-- ==== Sys2Proof/Tests/Slice0.lean ====
section
/-! SUPPORT. Tests: ill-formed commands that `Instr.wf` refuses, and for each obligation with hypotheses concrete states and
operands that meet them, clause by clause, mostly with what the command then does. -/

namespace Sys2Proof.Tests

-- One theorem at a time: the kernel's evaluations below are deep, and each thread keeps a stack of its own.
set_option Elab.async false

open Sys2Proof.Machine Sys2Proof.Safety

/-! ## States and frames -/

/-- The state a command answers. -/
def ran (c : Instr) (s : State) : State :=
  match exec c s with
  | .next r => r
  | _ => s

/-- Cell A1 right after reset. -/
def cell : State := State.reset

/-- The line station right after a power-on reset. -/
def line : State := ran (.powerOnReset 0 ⟨true, 0, 0⟩) State.reset

/-- A cell station whose image is all zeros, which is not valid. -/
def invalidCell : State :=
  ran (.powerOnReset 0 ⟨false, 0, 1⟩) { cell with store := { cell.store with image := List.replicate 64 0 } }

/-- A station in a phase, its join window over, its authority active, its phase timer due at 100 µs. -/
def inPhase (p : Phase) (s : State) : State :=
  { s with
    round := { s.round with phase := p, joinLeft := 0, phaseTimer := some 100 }
    roster := { s.roster with authority := true } }

/-- The own entry, index 1, with a content and version 5. -/
def withOwn (c : Condition) (k : FaultClass) (s : State) : State :=
  { s with roster := { s.roster with entries := ⟨c, sourceOf c, k, 5, 0⟩ :: s.roster.entries.drop 1 } }

/-- A candidate finished from 18 LIVE entries. -/
def viable (revision : Byte) : Plan :=
  finishPlan cell.params 0 ⟨⟨[1, 2, 3, 4, 5, 6], [1, 2, 3, 4, 5, 6], [1, 2, 3, 4, 5, 6]⟩, []⟩ (Plan.begun 0 revision)

/-- The digest of such a candidate. -/
def digestOf (p : Plan) : Half := p.digest?.getD 0

/-- A station with the round plan in force and run request present. -/
def driving (p : Phase) (s : State) : State :=
  { inPhase p s with
    plan := { s.plan with inForce := some (viable 0) }
    round := { (inPhase p s).round with facts := { s.round.facts with runReq := true } } }

/-- A frame in the queue. -/
def waiting (b : QBody) : QFrame := ⟨b, 0, 0, false, none⟩

/-- A station with a frame in its attempt, `collisions` so far. -/
def sending (b : QBody) (p : Payload) (collisions : Nat) (s : State) : State :=
  { s with
    bus := { s.bus with
      queue := [⟨b, 0, collisions, true, none⟩, waiting .summary]
      attempt := some ⟨⟨BitVec.ofNat 8 s.number, s.round.epoch, p⟩, 0⟩ } }

/-- A STATE payload of a phase at the part's config digest. -/
def statePayload (phase : Byte) : StatePayload := ⟨phase, false, false, 0, 0, 0, cell.store.digest⟩

/-- A LINE payload with run request as given. -/
def linePayload (runReq : Bool) (mark : Half) (w : Option SwitchBlock) : LinePayload :=
  ⟨mark, runReq, true, true, false, false, false, 0, 0, 0, 0, none, w⟩

/-- The longest LINE payload. -/
def fullLine : LinePayload := { linePayload true 7 (some ⟨1, 8, 9⟩) with catchBlock := some ⟨3, 0x8000⟩ }

/-- A frame from a station at an epoch. -/
def frame (station : Byte) (epoch : Half) (p : Payload) : Frame := ⟨station, epoch, p⟩

/-- A SUMMARY of `n` LIVE entries at version 1. -/
def summary (n : Nat) : Payload := .summary (List.replicate n ⟨0, true, 0, 1⟩)

/-- A line station with an ACTIVE catch, its scanner continuous, the conversion of a channel ending at 5 µs. -/
def catching (channel : Nat) (x : Slot) : State :=
  { inPhase .catching line with
    catcher := { line.catcher with
      active := true, timer := some 100, quiet := some 50, trackAB := ⟨some (-10, 1), 200, 200⟩ }
    scanner := { line.scanner with
      mode := .continuous, standing := .free, last := 2, activity := some ⟨channel, 0, 5⟩
      slots := setAt line.scanner.slots channel x } }

/-- A scanner whose conversion of a channel ends at 5 µs. -/
def converting (channel : Nat) (s : State) : State :=
  { s with scanner := { s.scanner with activity := some ⟨channel, 0, 5⟩ } }

/-! ## WellFormed refuses ill-formed commands -/

theorem test_wf_refuses_a_pulse_too_short : (Instr.pinReset 0 (.falls false) State.resetStraps).wf = false ∧
    (Instr.pinReset 0 (.falls true) State.resetStraps).wf = true := by decide

theorem test_wf_refuses_another_command_byte : (Instr.readImage 5 ⟨5, .low, 2⟩ 0 1).wf = false ∧
    (Instr.readWorking 5 ⟨5, .low, 3⟩ 0 1).wf = false ∧ (Instr.status 5 ⟨5, .low, 4⟩ 1).wf = false ∧
    (Instr.write 5 ⟨5, .low, 0⟩ [0, 1] false).wf = false ∧ (Instr.status 5 ⟨6, .low, 3⟩ 1).wf = false ∧
    (Instr.status 5 ⟨5, .low, 3⟩ 1).wf = true := by decide

theorem test_wf_refuses_station_28 : (Instr.heardStatusTimeout 0 28).wf = false ∧
    (Instr.heardStatusTimeout 0 27).wf = true := by decide

theorem test_wf_refuses_value_1001 : (Instr.conversionComplete 0 1001 true).wf = false ∧
    (Instr.conversionComplete 0 1000 true).wf = true := by decide

theorem test_wf_refuses_valid_frame_as_invalid :
    (Instr.invalidTransmission 0 (frame 1 0 (.alarm 1 2 3)).transmission).wf = false ∧
    (Instr.invalidTransmission 0 [⟨true, true⟩]).wf = true := by decide +kernel

theorem test_wf_refuses_frame_of_another_kind :
    (Instr.stateReceived 0 (frame 1 0 (.alarm 1 2 3)).transmission).wf = false ∧
    (Instr.summaryReceived 0 (frame 1 0 (.alarm 1 2 3)).transmission).wf = false ∧
    (Instr.stepReceived 0 (frame 1 0 (.alarm 1 2 3)).transmission).wf = false ∧
    (Instr.lineReceived 0 (frame 1 0 (.alarm 1 2 3)).transmission).wf = false ∧
    (Instr.alarmReceived 0 (frame 1 0 (.alarm 1 2 3)).transmission).wf = true := by decide +kernel

theorem test_wf_refuses_a_frame_with_a_wrong_bit :
    (Instr.alarmReceived 0 ((frame 1 0 (.alarm 1 2 3)).transmission.set 30 ⟨false, false⟩)).wf = false ∧
    (Instr.duplicateAddress 0 []).wf = false ∧
    (Instr.summaryReceived 0 (frame 1 0 (summary 8)).transmission).wf = false ∧
    (Instr.summaryReceived 0 (frame 28 0 (summary 9)).transmission).wf = false := by decide +kernel

/-! ## The step, resets and supply -/

theorem test_step_takes_the_front :
    step { cell with pending := [.lossOfSupply 3, .defer 4] } = exec (.lossOfSupply 3) { cell with pending := [.defer 4] } ∧
    cell.pending = [] := ⟨rfl, rfl⟩

theorem test_a_command_beside_the_resets : ∃ s', exec (.defer 1) cell = .next s' ∧
    (∀ t x, Instr.defer 1 ≠ .powerOnReset t x) ∧ (∀ t e x, Instr.defer 1 ≠ .pinReset t e x) ∧
    ∀ t, Instr.defer 1 ≠ .lossOfSupply t := ⟨_, rfl, by simp, by simp, by simp⟩

/-- A cell whose coil is held. -/
def held : State := { cell with bypass := { Bypass.init with state := .opened, hold := true } }

/-- A cell with RESET# low since 20 µs, its coil held before. -/
def inReset : State := ran (.pinReset 20 (.falls true) State.resetStraps) held

theorem test_pin_reset_falls : held.runs = true ∧ held.bypass.coilRelease = none ∧ inReset.runs = false ∧
    inReset.bypass = { Bypass.init with hold := true, coilRelease := some 30 } ∧ cell.bypass.hold = false ∧
    inReset.powered = true ∧ inReset.store.resetLow = true ∧ ran (.defer 25) inReset = inReset.advance 25 := by
  decide +kernel

theorem test_pin_reset_rises :
    (ran (.pinReset 25 .rises ⟨true, 0, 0⟩) inReset).isLine = true ∧
    (ran (.pinReset 25 .rises ⟨true, 0, 0⟩) inReset).bypass.coilRelease = some 30 ∧
    (ran (.pinReset 35 .rises ⟨false, 0, 1⟩) (ran (.pinResetCoilRelease 30) inReset)).bypass = Bypass.init ∧
    (ran (.pinReset 25 .rises ⟨false, 0, 1⟩) inReset).bus.nextTick = 5025 := by decide +kernel

/-- A cell whose supply failed while RESET# was low. -/
def lostInReset : State := ran (.lossOfSupply 30) inReset

theorem test_reset_level_outlasts_the_supply : lostInReset.powered = false ∧ lostInReset.store.resetLow = true ∧
    (ran (.powerOnReset 40 ⟨false, 0, 1⟩) lostInReset).runs = false ∧
    (ran (.powerOnReset 40 ⟨false, 0, 1⟩) (ran (.pinReset 35 .rises ⟨false, 0, 2⟩) lostInReset)).runs = true ∧
    (ran (.powerOnReset 40 ⟨false, 0, 1⟩)
      (ran (.pinReset 35 (.falls true) ⟨false, 0, 2⟩) (ran (.lossOfSupply 1) cell))).runs = false := by decide +kernel

theorem test_rise_after_power_on : (ran (.pinReset 50 .rises ⟨true, 0, 0⟩)
    (ran (.powerOnReset 40 ⟨false, 0, 1⟩) lostInReset)).runs = true ∧
    (ran (.pinReset 50 .rises ⟨true, 0, 0⟩) (ran (.powerOnReset 40 ⟨false, 0, 1⟩) lostInReset)).isLine = true := by
  decide +kernel

theorem test_short_waits :
    (ran (.pinResetCoilRelease 21)
      { cell with bypass := { Bypass.init with hold := true, coilRelease := some 21 } }).bypass = Bypass.init ∧
    (ran (.gateOffWaitEnd 10)
      { cell with bypass := { Bypass.init with state := .closing, hold := true, gateOff := some 10 } }).bypass =
      { Bypass.init with state := .closing, contact := some 60010 } ∧
    (ran (.switchPulseEnd 10) { line with port := { line.port with switchPulse := some 10 } }).switchOut = false := by
  decide +kernel

theorem test_loss_of_supply : (ran (.lossOfSupply 1) cell).powered = false ∧
    ran (.defer 2) (ran (.lossOfSupply 1) cell) = (ran (.lossOfSupply 1) cell).advance 2 := by decide +kernel

/-! ## The programming port -/

theorem test_reads : cell.powered = true ∧ cell.store.write = none ∧ cell.store.freeSince ≤ 0 ∧ WpPin.low ≠ .high ∧
    WpPin.rises 2 ≠ .high ∧
    (ran (.readImage 0 ⟨0, .low, 1⟩ 63 2) cell).store.portOut = [byteAt defaultImage 63, 6] ∧
    (ran (.readWorking 0 ⟨0, .rises 2, 2⟩ 0 9) cell).store.portOut = [6, 4] ∧
    (ran (.status 0 ⟨0, .low, 3⟩ 1) cell).store.portOut = [0x82] ∧ 63 < (64#8 : Byte).toNat ∧
    (ran (.status 22 ⟨21, .low, 3⟩ 1) inReset).store.portOut = [0x82] := by decide +kernel

theorem test_status_of_one_access_goes_on :
    (ran (.status 9 ⟨5, .low, 3⟩ 1)
      { ran (.status 6 ⟨5, .low, 3⟩ 1) cell with bus := { cell.bus with duplicate := true } }).store.portOut =
      [0x82, 0x92] ∧ cell.store.portAccess ≠ some 5 := by decide +kernel

theorem test_status_stops_at_the_rise_of_wp :
    (ran (.status 9 ⟨5, .rises 5, 3⟩ 4) (ran (.status 6 ⟨5, .low, 3⟩ 3) cell)).store.portOut =
      List.replicate 5 0x82 := by decide +kernel

theorem test_barred_accesses :
    (ran (.status 0 ⟨0, .high, 3⟩ 1) cell).store.portOut = [] ∧
    ({ cell with store := { cell.store with write := some ⟨0, [1], 4000⟩ } } : State).store.write.isSome = true ∧
    (ran (.status 4002 ⟨4000, .low, 3⟩ 1)
      (ran (.writeCompletion 4001) (ran (.write 1 ⟨0, .low, 4⟩ [0, 6] false) cell))).store.portOut = [] ∧
    (ran (.status 0 ⟨0, .low, 5⟩ 1) cell).store.portOut = [] ∧ 4 < (5#8 : Byte).toNat ∧
    (ran (.write 0 ⟨0, .low, 0⟩ [0, 6] false) cell).store.write = none := by decide +kernel

theorem test_write : (ran (.write 5 ⟨0, .low, 4⟩ [63, 1] false) cell).store.write = some ⟨63, [1], 4005⟩ ∧
    (ran (.write 5 ⟨0, .low, 4⟩ [56, 1, 2, 3, 4, 5, 6, 7, 8] false) cell).store.write =
      some ⟨56, [1, 2, 3, 4, 5, 6, 7, 8], 4005⟩ ∧
    (ran (.write 5 ⟨0, .low, 4⟩ [56] false) cell).store.write = none ∧
    (ran (.write 5 ⟨0, .low, 4⟩ [0, 1, 2, 3, 4, 5, 6, 7, 8, 9] false) cell).store.write = none ∧
    (ran (.write 5 ⟨0, .low, 4⟩ [63, 1, 2] false) cell).store.write = none := by decide +kernel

────────

## TASK INSTRUCTIONS
Working from the material above, restate word for word the lines between the line with "and frames -/" and the line with "ran (.powerOnReset 0 ⟨false, 0, 1⟩)", both included, and only those.

## RESULT OF THE EXERCISE
/-! ## States and frames -/

/-- The state a command answers. -/
def ran (c : Instr) (s : State) : State :=
  match exec c s with
  | .next r => r
  | _ => s

/-- Cell A1 right after reset. -/
def cell : State := State.reset

/-- The line station right after a power-on reset. -/
def line : State := ran (.powerOnReset 0 ⟨true, 0, 0⟩) State.reset

/-- A cell station whose image is all zeros, which is not valid. -/
def invalidCell : State :=
  ran (.powerOnReset 0 ⟨false, 0, 1⟩) { cell with store := { cell.store with image := List.replicate 64 0 } }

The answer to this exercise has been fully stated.